Jeśli 29 marca faktycznie dojdzie do Brexitu, unijne ciężarówki nadal będą miały wstęp na brytyjską ziemię. Brytyjski rząd zgodził się bowiem na wprowadzenie transportowego okresu przejściowego, zaproponowanego przez Unię Europejską.
W ramach tych przejściowych zasad, posiadanie unijnej licencji na przewozy będzie zezwalało także na wykonywanie ich w Wielkiej Brytanii. Przewoźnicy nie będą musieli wyrabiać dodatkowych zezwoleń, takich jak na przykład CEMT, a sama liczba przewozów nie będzie odgórnie ograniczana. Na podobnych zasadach brytyjskie ciężarówki będą też mogły jeździć po krajach Unii Europejskiej.
Powyższy okres przejściowy ma utrzymać do końca 2019. W międzyczasie miano by zaś zawiązać nowe umowy transportowe, niezwiązane już z unijnymi zezwoleniami. O ile oczywiście wcześniej dojdzie do Brexitu…
Czy zaś do niego dojdzie?

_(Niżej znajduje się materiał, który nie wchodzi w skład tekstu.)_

-- ==== Sys2Proof/Machine/Planner.lean ====
section
/-! DEFINITION. The changeover planner (chapter 8): the plan queue, the phase computation, route choice,
switching, tuning and ramp, trips, ending, hand-over, air records. -/

namespace Sys2Proof.Machine

open Sys2Proof

/-! ## Air log (R196) and records (R156) -/

/-- Append an air record (R196). -/
def State.logRecord (s : State) (r : AirRecord) : State :=
  if s.sp.airLog.length < Config.airLogSize then
    s.withSp { s.sp with airLog := s.sp.airLog ++ [r] }
  else
    (s.withSp { s.sp with airLog := s.sp.airLog.drop 1 ++ [r], hold := false }).withFlags
      { s.flags with logOverflow := true }

/-- The record of an occurrence that takes no plan (R132). -/
def bareRecord (src : Source) (a : Nat) (outcome : AirOutcome) (cause : Option AirCause) : AirRecord :=
  { src := src, a := a, outcome := outcome, lateness := 0, early := 0, lost := 0, route := none
    preset := none, power := none, clampP := false, clampA := false, folds := 0, cause := cause }

/-- A plan's record (R156). -/
def Plan.record (p : Plan) (outcome : AirOutcome) (cause : Option AirCause) : AirRecord :=
  { src := p.src, a := p.a, outcome := outcome
    lateness := (p.firstFull.map fun f => afterBy p.a f).getD 0
    early := (p.firstFull.map fun f => afterBy f p.a).getD 0
    lost := p.lostAir, route := p.route, preset := some p.preset, power := p.cmdPower
    clampP := p.clampP, clampA := p.clampA, folds := p.folds, cause := cause }

/-! ## The plan queue (R130, R131) -/

/-- Plans in ROUTING, BLOCKED or READY. -/
def PlanState.waiting : PlanState → Bool
  | .routing | .blocked | .ready => true
  | _ => false

/-- Queue order: absolute air start, then creation (R131). -/
def planBefore (x y : Plan) : Bool := !absDue y.absA x.absA

/-- The plans that stand ahead of a plan. -/
def State.plansAhead (s : State) (id : Nat) : List Plan := s.cp.plans.takeWhile fun p => p.id != id

/-- The previous plan: of those ahead or current, the one with the latest Z (R131). Of two with the same Z the rule names
none; the first of the plans ahead and then the current plan is taken (assumption 51). -/
def State.previousPlan (s : State) (id : Nat) : Option Plan :=
  match (s.plansAhead id) ++ s.cp.plans.filter (fun p => p.state.current && p.id != id) with
  | [] => none
  | p :: rest => some (rest.foldl (fun best x => if after best.z x.z then x else best) p)

/-- A plan leaves the queue; an ad hoc entry leaves its slot with it (R103, R130). -/
def State.planLeaves (s : State) (p : Plan) : State :=
  let s := s.withCp { s.cp with plans := s.cp.plans.filter fun x => x.id != p.id }
  let s := match p.src with
    | .adhoc slot => s.withSs { s.ss with adhoc := dropKey slot s.ss.adhoc }
    | .table _ _ => s
  s.report [.planLeft, .contCheck, .leaveTripped, .stopTest]

/-- A plan's pin is released (R119). -/
def State.dropPin (s : State) (p : Plan) : State :=
  match p.pin with
  | some (i, w) => (s.releasePin i w).updPlan p.id fun p => { p with pin := none }
  | none => s

/-- A plan's booking is given up (R68). -/
def State.dropBooking (s : State) (p : Plan) : State :=
  match p.booking with
  | some n => (s.updPlan p.id fun p => { p with booking := none }).releaseBooking n
  | none => s

/-- A waiting plan is dropped (R154): with a record, or without one at a swap. -/
def State.dropPlan (s : State) (p : Plan) (out : Option (AirOutcome × Option AirCause)) : State :=
  let s := (s.dropBooking p).dropPin p
  let s := match out with
    | some (o, c) => s.logRecord (p.record o c)
    | none => s
  s.planLeaves p

/-! ## The phase computation (R135–R139) -/

/-- The tune time of a preset outcome (R135). -/
def State.tuneTime (s : State) : PresetOutcome → Nat
  | .fresh => s.cfg.tTRF
  | .stale => s.cfg.tTRS
  | .miss => s.cfg.tATN
  | .nopreset => s.cfg.tATN
  | .continues => 0

/-- A step's element needs to move (R136). -/
def State.needsMove (s : State) (st : Nat × Nat) : Bool := !s.elementStands st.1 st.2

/-- The slew time of an antenna to an azimuth, 0 when it does not slew (R136). -/
def State.slewNeed (s : State) (ant : Nat) (az : Option Nat) : Nat :=
  match (s.antenna ant).bind AntennaRec.slew, az with
  | some w, some b => w.time (s.anv ant).az b
  | _, _ => 0

/-- The route's items stand as booked for an own booking CONFIRMED or ACTIVE (R136). -/
def State.alreadyStanding (s : State) (ant : Nat) (az : Option Nat) (steps : List (Nat × Nat)) : Bool :=
  s.cm.own.any fun b =>
    (b.state == .confirmed || b.state == .active)
      && (steps.all fun st => b.desc.steps.contains st)
      && b.desc.antenna == some ant && b.desc.azimuth == az
      && (steps.all fun st => s.elementStands st.1 st.2) && s.antennaStands ant az

/-- The path time P of a route (R136). -/
def State.pathTime (s : State) (ant : Nat) (az : Option Nat) (steps : List (Nat × Nat)) : Nat :=
  if s.alreadyStanding ant az steps then 0
  else
    max ((steps.filter s.needsMove).foldl (fun acc st => acc + s.estimate st.1) 0) (s.slewNeed ant az)

/-- The backward plan (R137): W, U and R. -/
def State.backwardPlan (s : State) (a t path : Nat) (noSet : Bool) : Nat × Nat × Nat :=
  let r := subT a s.cfg.tRMP
  let u := subT r (s.cfg.tSLK + t)
  (subT u (path + if noSet then 0 else s.cfg.tSET), u, r)

/-- The earliest switching tick E (R138). -/
def State.earliest (s : State) (id : Nat) : Nat :=
  match s.previousPlan id with
  | some q => addT q.z (s.cfg.tDWN + s.cfg.tGRD)
  | none => addT s.now (s.cp.guardT.getD 0)

/-- A forward prediction (R139). -/
structure Prediction where
  switching : Nat
  tuneEnd   : Nat
  full      : Nat
  lateness  : Nat
  beyond    : Bool
  deriving DecidableEq, Repr

/-- The forward prediction of a plan with switching start `w` and path time `path` (R139); a phase
already reached is taken at its tick. -/
def State.predict (s : State) (p : Plan) (w path : Nat) : Prediction :=
  let sw := p.switchedAt.getD (later w (s.earliest p.id))
  let tune := p.tunedAt.getD (addT sw (path + s.cfg.tSET))
  let tuneEnd := addT tune p.t
  let full := addT (later (subT p.a s.cfg.tRMP) tuneEnd) s.cfg.tRMP
  { switching := sw, tuneEnd := tuneEnd, full := full, lateness := afterBy p.a full
    beyond := after (addT p.a s.cfg.tLATE) full || atOrAfter p.z full }

/-- A plan shows a prediction. -/
def Plan.showing (p : Plan) (q : Prediction) : Plan :=
  { p with swTick := some q.switching, predTune := some q.tuneEnd, predFull := some q.full
           lateness := q.lateness }

/-! ## Route choice (R133, R140, R141) -/

/-- The least of some powers. -/
def leastOf (n : Nat) (l : List Nat) : Nat := l.foldl min n

/-- The commanded power of a plan on a route (R133). -/
def State.routePower (s : State) (p : Plan) (steps : List (Nat × Nat)) : Nat :=
  leastOf p.entryPower
    (s.cfg.pMax :: ((s.antenna p.ant).map AntennaRec.rating).getD 0
      :: steps.map fun st => ((s.element st.1).map ElementRec.rating).getD 0)

/-- No item of the route is OUT and no element is rated below PFLR (R140). -/
def State.serviceable (s : State) (ant : Nat) (steps : List (Nat × Nat)) : Bool :=
  (s.anv ant).state != .out
    && steps.all fun st =>
      (s.elv st.1).state != .out
        && decide (s.cfg.pFlr ≤ ((s.element st.1).map ElementRec.rating).getD 0)

/-- A slewable antenna needs to slew. -/
def State.needsSlew (s : State) (ant : Nat) (az : Option Nat) : Bool :=
  ((s.antenna ant).bind AntennaRec.slew).isSome && !s.antennaStands ant az

/-- The homes of what needs to move are this station or present (R140). -/
def State.homesPresent (s : State) (ant : Nat) (az : Option Nat) (steps : List (Nat × Nat)) : Bool :=
  (steps.all fun st => !s.needsMove st || !(s.elv st.1).homeAbsent)
    && (!s.needsSlew ant az || !(s.anv ant).homeAbsent)

/-- The descriptor a plan asks for on a route (R141). -/
def State.planDesc (s : State) (p : Plan) (steps : List (Nat × Nat)) (start : Nat) : Desc :=
  { holder := s.cfg.stationId, num := 0
    cls := p.cls, stamp := 0, start := start, stop := addT p.z s.cfg.tDWN
    antenna := some p.ant, azimuth := p.az, steps := steps }

/-- The tests of R140 but the limit, for an interval from `start`. -/
def State.routeFree (s : State) (p : Plan) (steps : List (Nat × Nat)) (start : Nat) : Bool :=
  let d := s.planDesc p steps start
  s.serviceable p.ant steps && s.homesPresent p.ant p.az steps && !s.peerConflict d
    && !(s.cm.own.any fun b =>
        decide (b.req = .exercise) && b.desc.shares d
          && overlaps b.desc.start b.desc.stop d.start d.stop)
    && !s.pastHorizon d.stop

/-- A plan on a route: its power, P, backward plan and prediction (R140). -/
def State.planOn (s : State) (p : Plan) (id : Nat) (steps : List (Nat × Nat)) : Plan × Prediction :=
  let noSet := s.alreadyStanding p.ant p.az steps
  let path := s.pathTime p.ant p.az steps
  let b := s.backwardPlan p.a p.t path noSet
  let power := s.routePower p steps
  let p := { p with
    state := .routing, route := some id, cmdPower := some power
    clampP := decide (power < p.entryPower)
    w := some b.1, u := some b.2.1, r := some b.2.2, noSet := noSet, switchedAt := none
    tunedAt := none, path := path }
  let q := s.predict p b.1 path
  (p.showing q, q)

/-- Routes are tried lower preference first, then by id (R140). -/
def routeBefore (x y : Nat × RouteRec) : Bool :=
  decide (x.2.pref < y.2.pref) || (x.2.pref == y.2.pref && decide (x.1 < y.1))

/-- The station's routes to an antenna, in the order of R140. -/
def State.routesTo (s : State) (ant : Nat) : List (Nat × RouteRec) :=
  sortBy routeBefore (s.ed.routes.filter fun r => r.2.antenna == ant)

/-- A plan takes its new content in the queue. -/
def State.putPlan (s : State) (p : Plan) : State := s.updPlan p.id fun _ => p

/-- A plan becomes BLOCKED. Until the next route choice it keeps the route, commanded power, phase ticks and predictions
of its last one, as does a plan whose booking is lost (R142), and a record it writes then shows them: R130 says when they are
filled and not when they go, so this is the model's choice (assumption 56). -/
def State.blockPlan (s : State) (p : Plan) : State := s.putPlan { p with state := .blocked }

/-- What the claim's answer makes of a plan in ROUTING (R141). -/
def State.claimFor (s : State) (p : Plan) (d : Desc) : State :=
  let r := s.requestBooking (.plan p.id) d
  match r.2 with
  | .made n => r.1.updPlan p.id fun p => { p with booking := some n, state := .routing }
  | .refused .conflict | .refused .horizon => r.1.report [.routeChoice p.id]
  | .refused _ => r.1.blockPlan p

/-- Route choice (R140) and the claim (R141). -/
def State.chooseRoute (s : State) (p : Plan) : State :=
  let all := s.routesTo p.ant
  let rest := all.filter fun r => !p.excluded.contains r.1
  if rest.isEmpty then s.blockPlan { p with excluded := [] }
  else
    let on := rest.map fun r => (r.2.steps, s.planOn p r.1 r.2.steps)
    let free := on.filter fun x => s.routeFree x.2.1 x.1 (x.2.1.w.getD 0)
    match free.find? fun x => !x.2.2.beyond with
    | some x =>
      ((s.putPlan x.2.1).report [.contCheck]).claimFor x.2.1
        (s.planDesc x.2.1 x.1 (x.2.1.w.getD 0))
    | none =>
      if free.isEmpty then s.blockPlan p
      else s.dropPlan p (some (.missed, some .lateLimit))

/-- Route choice by plan id, for a plan in ROUTING or BLOCKED without a booking. -/
def State.chooseFor (s : State) (id : Nat) : State :=
  match s.plan id with
  | some p =>
    if (p.state = .routing ∨ p.state = .blocked) ∧ p.booking = none ∧ p.cont = false then
      s.chooseRoute p
    else s
  | none => s

/-- Every BLOCKED plan tries route choice again (R141), in queue order, which decides the numbers and stamps of their
claims: the model's choice (assumption 56). -/
def State.retryBlocked (s : State) : State :=
  ((s.cp.plans.filter fun p => p.state == .blocked).map Plan.id).foldl State.chooseFor s

/-! ## Recomputation (R138, R139, R143) -/

/-- The steps of a plan's route. -/
def State.routeSteps (s : State) (p : Plan) : List (Nat × Nat) :=
  match p.route.bind fun id => lookupKey id s.ed.routes with
  | some r => r.steps
  | none => []

/-- The phase tick U follows the tune time T (R137); W is kept, since the booking was claimed with it. -/
def State.rephase (s : State) (p : Plan) : Plan :=
  { p with u := p.r.map fun r => subT r (s.cfg.tSLK + p.t) }

/-- A waiting plan is computed again with its recorded W and P (R139, R140); beyond its limit it is dropped. A BLOCKED
plan tries route choice again (R141); a continuation is never beyond its limit. -/
def State.recompute (s : State) (id : Nat) : State :=
  match s.plan id with
  | some p =>
    if p.state.waiting = false ∨ p.cont = true then s
    else if p.state = .blocked then s.chooseFor id
    else match p.w, p.booking with
      | some w, some _ =>
        let q := s.predict p w p.path
        if q.beyond then s.dropPlan p (some (.missed, some .lateLimit))
        else s.putPlan ((s.rephase p).showing q)
      | _, _ => s
  | none => s

/-- Every plan in ROUTING, BLOCKED and READY is computed again (R138): at the guard timer's end, and whenever any plan
leaves the queue, be it the previous plan of another or not (the model's choice, assumption 51), in queue order (the
model's choice, assumption 56). -/
def State.recomputeAll (s : State) : State := (s.cp.plans.map Plan.id).foldl State.recompute s

/-- A void-pin notice (R121): the plans whose pin it names lose it (R135), and they and every READY plan (R143) are computed
again, in queue order (the model's choice, assumption 56). -/
def State.voidPin (s : State) (set way : Nat) : State :=
  let named := fun p : Plan => p.pin == some (set, way)
  let again := (s.cp.plans.filter fun p => named p || p.state == .ready).map Plan.id
  let s := ((s.cp.plans.filter named).map Plan.id).foldl (fun s id => s.updPlan id fun p =>
    { p with pin := none, preset := .miss, t := s.tuneTime .miss }) s
  again.foldl State.recompute s

/-! ## Creation (R132–R135) -/

/-- An offer of the schedule store (R106). -/
structure Offer where
  src     : Source
  cls     : Nat
  absA    : Nat
  a       : Nat
  z       : Nat
  freq    : Nat
  ant     : Nat
  az      : Option Nat
  power   : Nat
  program : Nat
  deriving DecidableEq, Repr

/-- The azimuth clamp (R133): the clamped azimuth and whether clamping changed it. -/
def SlewRec.clamp (w : SlewRec) (az : Nat) : Nat × Bool :=
  (max w.lo (min w.hi az), decide (max w.lo (min w.hi az) ≠ az))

Według informacji z dzisiejszego poranka, rozważane są dwa możliwe scenariusze. W pierwszym z nich Wielka Brytania dokona „twardego” Brexitu, nie nawiąże żadnej umowy z Unią Europejską i będzie musiała to zrobić zgodnie z pierwotnym planem, czyli 29 marca.
Drugi scenariusz przewiduje zaś opóźnienie Brexitu na 22 maja bieżącego roku. Unia Europejska już się na ten termin zgodziła, lecz postawiła bardzo konkretny warunek – nie mógłby to być „twardy” Brexit, a wiec Brytyjczycy musieliby zaakceptować odrzuconą już dwukrotnie umowę.